You can start by pat-drying your hamster. Soak up any excess moisture using paper or a cloth towel.
You need to be gentle as you pat your hamster with the towel so as not to cause further skin problems.
You can also choose to use a hair dryer on the lowest heat settings. Hold the hairdryer one to two feet away from your little pet. You must be careful because if you hold it too close, you could burn their delicate skin.
Furthermore, you should never want to keep the air on one spot for very long. Gently move the hairdryer back and forth to prevent any area from getting too hot.
In addition, pause every few minutes to ensure your hamster doesn’t overheat. I would suggest you wait every one-two minute. You can keep going until your hamster is dry and fluffy.

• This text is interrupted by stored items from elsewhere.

/-! ### `setKMsg` -/

@[simp] theorem State.setKMsg_cmd (s : State) (k : Vector Byte 32) : (s.setKMsg k).cmd = s.cmd := rfl
@[simp] theorem State.setKMsg_busy (s : State) (k : Vector Byte 32) : (s.setKMsg k).busy = s.busy := rfl
@[simp] theorem State.setKMsg_done (s : State) (k : Vector Byte 32) : (s.setKMsg k).done = s.done := rfl
@[simp] theorem State.setKMsg_err (s : State) (k : Vector Byte 32) : (s.setKMsg k).err = s.err := rfl
@[simp] theorem State.setKMsg_errCode (s : State) (k : Vector Byte 32) :
    (s.setKMsg k).errCode = s.errCode := rfl
@[simp] theorem State.setKMsg_len0 (s : State) (k : Vector Byte 32) : (s.setKMsg k).len0 = s.len0 := rfl
@[simp] theorem State.setKMsg_len1 (s : State) (k : Vector Byte 32) : (s.setKMsg k).len1 = s.len1 := rfl
@[simp] theorem State.setKMsg_len2 (s : State) (k : Vector Byte 32) : (s.setKMsg k).len2 = s.len2 := rfl
@[simp] theorem State.setKMsg_outLen (s : State) (k : Vector Byte 32) : (s.setKMsg k).outLen = s.outLen := rfl
@[simp] theorem State.setKMsg_key (s : State) (k : Vector Byte 32) : (s.setKMsg k).key = s.key := rfl
@[simp] theorem State.setKMsg_ibuf (s : State) (k : Vector Byte 32) : (s.setKMsg k).ibuf = s.ibuf := rfl
@[simp] theorem State.setKMsg_obuf (s : State) (k : Vector Byte 32) : (s.setKMsg k).obuf = s.obuf := rfl
@[simp] theorem State.setKMsg_kMsg (s : State) (k : Vector Byte 32) : (s.setKMsg k).kMsg = some k := rfl
@[simp] theorem State.setKMsg_ibufDraw (s : State) (k : Vector Byte 32) :
    (s.setKMsg k).ibufDraw = s.ibufDraw := rfl
@[simp] theorem State.setKMsg_obufDraw (s : State) (k : Vector Byte 32) :
    (s.setKMsg k).obufDraw = s.obufDraw := rfl
@[simp] theorem State.setKMsg_draws (s : State) (k : Vector Byte 32) : (s.setKMsg k).draws = s.draws := rfl
@[simp] theorem State.setKMsg_delay (s : State) (k : Vector Byte 32) : (s.setKMsg k).delay = s.delay := rfl
@[simp] theorem State.setKMsg_pending (s : State) (k : Vector Byte 32) :
    (s.setKMsg k).pending = s.pending := rfl
@[simp] theorem State.setKMsg_reads (s : State) (k : Vector Byte 32) : (s.setKMsg k).reads = s.reads := rfl

/-! ### `discardKMsg` -/

@[simp] theorem State.discardKMsg_cmd (s : State) : s.discardKMsg.cmd = s.cmd := rfl
@[simp] theorem State.discardKMsg_busy (s : State) : s.discardKMsg.busy = s.busy := rfl
@[simp] theorem State.discardKMsg_done (s : State) : s.discardKMsg.done = s.done := rfl
@[simp] theorem State.discardKMsg_err (s : State) : s.discardKMsg.err = s.err := rfl
@[simp] theorem State.discardKMsg_errCode (s : State) : s.discardKMsg.errCode = s.errCode := rfl
@[simp] theorem State.discardKMsg_len0 (s : State) : s.discardKMsg.len0 = s.len0 := rfl
@[simp] theorem State.discardKMsg_len1 (s : State) : s.discardKMsg.len1 = s.len1 := rfl
@[simp] theorem State.discardKMsg_len2 (s : State) : s.discardKMsg.len2 = s.len2 := rfl
@[simp] theorem State.discardKMsg_outLen (s : State) : s.discardKMsg.outLen = s.outLen := rfl
@[simp] theorem State.discardKMsg_key (s : State) : s.discardKMsg.key = s.key := rfl
@[simp] theorem State.discardKMsg_ibuf (s : State) : s.discardKMsg.ibuf = s.ibuf := rfl
@[simp] theorem State.discardKMsg_obuf (s : State) : s.discardKMsg.obuf = s.obuf := rfl
@[simp] theorem State.discardKMsg_kMsg (s : State) : s.discardKMsg.kMsg = none := rfl
@[simp] theorem State.discardKMsg_ibufDraw (s : State) : s.discardKMsg.ibufDraw = s.ibufDraw := rfl
@[simp] theorem State.discardKMsg_obufDraw (s : State) : s.discardKMsg.obufDraw = s.obufDraw := rfl
@[simp] theorem State.discardKMsg_draws (s : State) : s.discardKMsg.draws = s.draws := rfl
@[simp] theorem State.discardKMsg_delay (s : State) : s.discardKMsg.delay = s.delay := rfl
@[simp] theorem State.discardKMsg_pending (s : State) : s.discardKMsg.pending = s.pending := rfl
@[simp] theorem State.discardKMsg_reads (s : State) : s.discardKMsg.reads = s.reads := rfl

/-! ### `loadKeyStore` -/

@[simp] theorem State.loadKeyStore_cmd (s : State) (km : KeyMaterial) : (s.loadKeyStore km).cmd = s.cmd := rfl
@[simp] theorem State.loadKeyStore_busy (s : State) (km : KeyMaterial) :
    (s.loadKeyStore km).busy = s.busy := rfl
@[simp] theorem State.loadKeyStore_done (s : State) (km : KeyMaterial) :
    (s.loadKeyStore km).done = s.done := rfl
@[simp] theorem State.loadKeyStore_err (s : State) (km : KeyMaterial) : (s.loadKeyStore km).err = s.err := rfl
@[simp] theorem State.loadKeyStore_errCode (s : State) (km : KeyMaterial) :
    (s.loadKeyStore km).errCode = s.errCode := rfl
@[simp] theorem State.loadKeyStore_len0 (s : State) (km : KeyMaterial) :
    (s.loadKeyStore km).len0 = s.len0 := rfl
@[simp] theorem State.loadKeyStore_len1 (s : State) (km : KeyMaterial) :
    (s.loadKeyStore km).len1 = s.len1 := rfl
@[simp] theorem State.loadKeyStore_len2 (s : State) (km : KeyMaterial) :
    (s.loadKeyStore km).len2 = s.len2 := rfl
@[simp] theorem State.loadKeyStore_outLen (s : State) (km : KeyMaterial) :
    (s.loadKeyStore km).outLen = s.outLen := rfl
@[simp] theorem State.loadKeyStore_key (s : State) (km : KeyMaterial) :
    (s.loadKeyStore km).key = some km := rfl
@[simp] theorem State.loadKeyStore_ibuf (s : State) (km : KeyMaterial) :
    (s.loadKeyStore km).ibuf = s.ibuf := rfl
@[simp] theorem State.loadKeyStore_obuf (s : State) (km : KeyMaterial) :
    (s.loadKeyStore km).obuf = s.obuf := rfl
@[simp] theorem State.loadKeyStore_kMsg (s : State) (km : KeyMaterial) :
    (s.loadKeyStore km).kMsg = s.kMsg := rfl
@[simp] theorem State.loadKeyStore_ibufDraw (s : State) (km : KeyMaterial) :
    (s.loadKeyStore km).ibufDraw = s.ibufDraw := rfl
@[simp] theorem State.loadKeyStore_obufDraw (s : State) (km : KeyMaterial) :
    (s.loadKeyStore km).obufDraw = s.obufDraw := rfl
@[simp] theorem State.loadKeyStore_draws (s : State) (km : KeyMaterial) :
    (s.loadKeyStore km).draws = s.draws := rfl
@[simp] theorem State.loadKeyStore_delay (s : State) (km : KeyMaterial) :
    (s.loadKeyStore km).delay = s.delay := rfl
@[simp] theorem State.loadKeyStore_pending (s : State) (km : KeyMaterial) :
    (s.loadKeyStore km).pending = s.pending := rfl
@[simp] theorem State.loadKeyStore_reads (s : State) (km : KeyMaterial) :
    (s.loadKeyStore km).reads = s.reads := rfl

/-! ### `finish` -/

@[simp] theorem State.finish_cmd (s : State) (out : List Byte) : (s.finish out).cmd = s.cmd := rfl
@[simp] theorem State.finish_busy (s : State) (out : List Byte) : (s.finish out).busy = false := rfl
@[simp] theorem State.finish_done (s : State) (out : List Byte) : (s.finish out).done = true := rfl
@[simp] theorem State.finish_err (s : State) (out : List Byte) : (s.finish out).err = false := rfl
@[simp] theorem State.finish_errCode (s : State) (out : List Byte) : (s.finish out).errCode = 0 := rfl
@[simp] theorem State.finish_len0 (s : State) (out : List Byte) : (s.finish out).len0 = s.len0 := rfl
@[simp] theorem State.finish_len1 (s : State) (out : List Byte) : (s.finish out).len1 = s.len1 := rfl
@[simp] theorem State.finish_len2 (s : State) (out : List Byte) : (s.finish out).len2 = s.len2 := rfl
@[simp] theorem State.finish_outLen (s : State) (out : List Byte) :
    (s.finish out).outLen = BitVec.ofNat 32 out.length := rfl
@[simp] theorem State.finish_key (s : State) (out : List Byte) : (s.finish out).key = s.key := rfl
@[simp] theorem State.finish_ibuf (s : State) (out : List Byte) : (s.finish out).ibuf = s.ibuf := rfl
@[simp] theorem State.finish_obuf (s : State) (out : List Byte) :
    (s.finish out).obuf = Memory.storeList [] 0 out := rfl
@[simp] theorem State.finish_kMsg (s : State) (out : List Byte) : (s.finish out).kMsg = none := rfl
@[simp] theorem State.finish_ibufDraw (s : State) (out : List Byte) :
    (s.finish out).ibufDraw = s.ibufDraw := rfl
@[simp] theorem State.finish_obufDraw (s : State) (out : List Byte) : (s.finish out).obufDraw = s.draws := rfl
@[simp] theorem State.finish_draws (s : State) (out : List Byte) : (s.finish out).draws = s.draws + 1 := rfl
@[simp] theorem State.finish_delay (s : State) (out : List Byte) : (s.finish out).delay = s.delay := rfl
@[simp] theorem State.finish_pending (s : State) (out : List Byte) : (s.finish out).pending = s.pending := rfl
@[simp] theorem State.finish_reads (s : State) (out : List Byte) : (s.finish out).reads = s.reads := rfl

/-! ### `raise` -/

@[simp] theorem State.raise_cmd (s : State) (e : EngineError) : (s.raise e).cmd = s.cmd := rfl
@[simp] theorem State.raise_busy (s : State) (e : EngineError) : (s.raise e).busy = false := rfl
@[simp] theorem State.raise_done (s : State) (e : EngineError) : (s.raise e).done = true := rfl
@[simp] theorem State.raise_err (s : State) (e : EngineError) : (s.raise e).err = true := rfl
@[simp] theorem State.raise_errCode (s : State) (e : EngineError) : (s.raise e).errCode = e.code := rfl
@[simp] theorem State.raise_len0 (s : State) (e : EngineError) : (s.raise e).len0 = s.len0 := rfl
@[simp] theorem State.raise_len1 (s : State) (e : EngineError) : (s.raise e).len1 = s.len1 := rfl
@[simp] theorem State.raise_len2 (s : State) (e : EngineError) : (s.raise e).len2 = s.len2 := rfl
@[simp] theorem State.raise_outLen (s : State) (e : EngineError) : (s.raise e).outLen = 0 := rfl
@[simp] theorem State.raise_key (s : State) (e : EngineError) : (s.raise e).key = s.key := rfl
@[simp] theorem State.raise_ibuf (s : State) (e : EngineError) : (s.raise e).ibuf = s.ibuf := rfl
@[simp] theorem State.raise_obuf (s : State) (e : EngineError) : (s.raise e).obuf = [] := rfl
@[simp] theorem State.raise_kMsg (s : State) (e : EngineError) : (s.raise e).kMsg = none := rfl
@[simp] theorem State.raise_ibufDraw (s : State) (e : EngineError) : (s.raise e).ibufDraw = s.ibufDraw := rfl
@[simp] theorem State.raise_obufDraw (s : State) (e : EngineError) : (s.raise e).obufDraw = s.draws := rfl
@[simp] theorem State.raise_draws (s : State) (e : EngineError) : (s.raise e).draws = s.draws + 1 := rfl
@[simp] theorem State.raise_delay (s : State) (e : EngineError) : (s.raise e).delay = s.delay := rfl
@[simp] theorem State.raise_pending (s : State) (e : EngineError) : (s.raise e).pending = s.pending := rfl
@[simp] theorem State.raise_reads (s : State) (e : EngineError) : (s.raise e).reads = s.reads := rfl

/-! ### `resetInput` -/

@[simp] theorem State.resetInput_cmd (s : State) : s.resetInput.cmd = 0 := rfl
@[simp] theorem State.resetInput_busy (s : State) : s.resetInput.busy = false := rfl
@[simp] theorem State.resetInput_done (s : State) : s.resetInput.done = false := rfl
@[simp] theorem State.resetInput_err (s : State) : s.resetInput.err = false := rfl
@[simp] theorem State.resetInput_errCode (s : State) : s.resetInput.errCode = 0 := rfl
@[simp] theorem State.resetInput_len0 (s : State) : s.resetInput.len0 = 0 := rfl
@[simp] theorem State.resetInput_len1 (s : State) : s.resetInput.len1 = 0 := rfl
@[simp] theorem State.resetInput_len2 (s : State) : s.resetInput.len2 = 0 := rfl
@[simp] theorem State.resetInput_outLen (s : State) : s.resetInput.outLen = 0 := rfl
@[simp] theorem State.resetInput_key (s : State) : s.resetInput.key = none := rfl
@[simp] theorem State.resetInput_ibuf (s : State) : s.resetInput.ibuf = [] := rfl
@[simp] theorem State.resetInput_obuf (s : State) : s.resetInput.obuf = [] := rfl
@[simp] theorem State.resetInput_kMsg (s : State) : s.resetInput.kMsg = none := rfl
@[simp] theorem State.resetInput_ibufDraw (s : State) : s.resetInput.ibufDraw = s.draws := rfl
@[simp] theorem State.resetInput_obufDraw (s : State) : s.resetInput.obufDraw = s.draws + 1 := rfl
@[simp] theorem State.resetInput_draws (s : State) : s.resetInput.draws = s.draws + 2 := rfl
@[simp] theorem State.resetInput_delay (s : State) : s.resetInput.delay = 0 := rfl
@[simp] theorem State.resetInput_pending (s : State) : s.resetInput.pending = s.pending := rfl
@[simp] theorem State.resetInput_reads (s : State) : s.resetInput.reads = s.reads := rfl

/-! ### `observe` -/

@[simp] theorem State.observe_cmd (s : State) (r : HostRead) : (s.observe r).cmd = s.cmd := rfl
@[simp] theorem State.observe_busy (s : State) (r : HostRead) : (s.observe r).busy = s.busy := rfl
@[simp] theorem State.observe_done (s : State) (r : HostRead) : (s.observe r).done = s.done := rfl
@[simp] theorem State.observe_err (s : State) (r : HostRead) : (s.observe r).err = s.err := rfl
@[simp] theorem State.observe_errCode (s : State) (r : HostRead) : (s.observe r).errCode = s.errCode := rfl
@[simp] theorem State.observe_len0 (s : State) (r : HostRead) : (s.observe r).len0 = s.len0 := rfl
@[simp] theorem State.observe_len1 (s : State) (r : HostRead) : (s.observe r).len1 = s.len1 := rfl
@[simp] theorem State.observe_len2 (s : State) (r : HostRead) : (s.observe r).len2 = s.len2 := rfl
@[simp] theorem State.observe_outLen (s : State) (r : HostRead) : (s.observe r).outLen = s.outLen := rfl
@[simp] theorem State.observe_key (s : State) (r : HostRead) : (s.observe r).key = s.key := rfl
@[simp] theorem State.observe_ibuf (s : State) (r : HostRead) : (s.observe r).ibuf = s.ibuf := rfl
@[simp] theorem State.observe_obuf (s : State) (r : HostRead) : (s.observe r).obuf = s.obuf := rfl
@[simp] theorem State.observe_kMsg (s : State) (r : HostRead) : (s.observe r).kMsg = s.kMsg := rfl
@[simp] theorem State.observe_ibufDraw (s : State) (r : HostRead) : (s.observe r).ibufDraw = s.ibufDraw := rfl
@[simp] theorem State.observe_obufDraw (s : State) (r : HostRead) : (s.observe r).obufDraw = s.obufDraw := rfl
@[simp] theorem State.observe_draws (s : State) (r : HostRead) : (s.observe r).draws = s.draws := rfl
@[simp] theorem State.observe_delay (s : State) (r : HostRead) : (s.observe r).delay = s.delay := rfl
@[simp] theorem State.observe_pending (s : State) (r : HostRead) : (s.observe r).pending = s.pending := rfl
@[simp] theorem State.observe_reads (s : State) (r : HostRead) : (s.observe r).reads = r :: s.reads := rfl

What Happens If A Hamster Goes Into Water?
Although it is true that water is not quite as dangerous to hamsters as most owners make it out to be, there can be some real consequences if your hamster is soaked through, especially for long periods.
Once your hamster gets itself wet, it’s fur retains moisture and does not dry very quickly. Similiarly, if they are completely soaked completely, they will stay wet for a very long time.
The health concerns associated with a wet hamster include:
- Hypothermia: The major risk with wet hamsters is their chance of getting hypothermia. Because they don’t dry very quickly, the hamster’s body temperature can easily fall below healthy levels and leave them in a dangerous situation.
- Skin irritation: Hamsters have a delicate skin. When hamsters have their fur wet, it might have severe skin irritation that could even lead to an infection. When wet, your hamster’s skin is also so delicate that it can tear more easily. A small cut can turn into a large wound very quickly.
- Respiratory infection: If your hamster inhales the water, there is potential risk for a respiratory disease. Look for signs of swelling or redness around the ears or wheezing or sneezing.
- Attracting parasites: Fur wet for long periods can attract bugs that lay their eggs in moist places. This could cause something like a flystrike, which can be life threatening for your hamster.
- Injuries: In general, hamsters do not like water. Therefore, they are prone to panic when placed in a bath or body of water. When this happens, they might kick or jump around without paying attention to their environment. They can cause injury to themselves in their rush to get away from the water.
- Shock: Although it is technically possible for any hamster to go into shock when they get wet, it would only happen if your hamster is highly skittish or the water is freezing cold.
If your pet hamster is experiencing any of the above symptoms, then it is important to contact your vet as soon as possible.
Can I Give My Hamster A Bath?
Although hamsters need a bath, not a water bath.
Water can make your little friend catch a cold. Hamsters are sensitive creatures. It may also be life-threatening if they get wet very frequently.
Also, water can destroy the coat of essential oil and molecules present in a hamster’s fur.
It is always better to give your hamster a sand bath. A sand bath will cause no potential harm to your hamster.
It is advisable not to use water to bathe your hamster unless it is urgent.
Hamsters, in the wild, even use sand baths to keep themself hygienic and clean.
Sand Baths help to keep the fur of your hamster smooth and soft. Also, help to evenly distribute the natural oil present in the hamster’s skin.
The dried poop stuck in your hamster’s fur is also shed once they take a sand bath. Sand baths also help to remove all the dirt and debris from their skin.
Sand Baths are also known to be fun and relaxing for hamsters.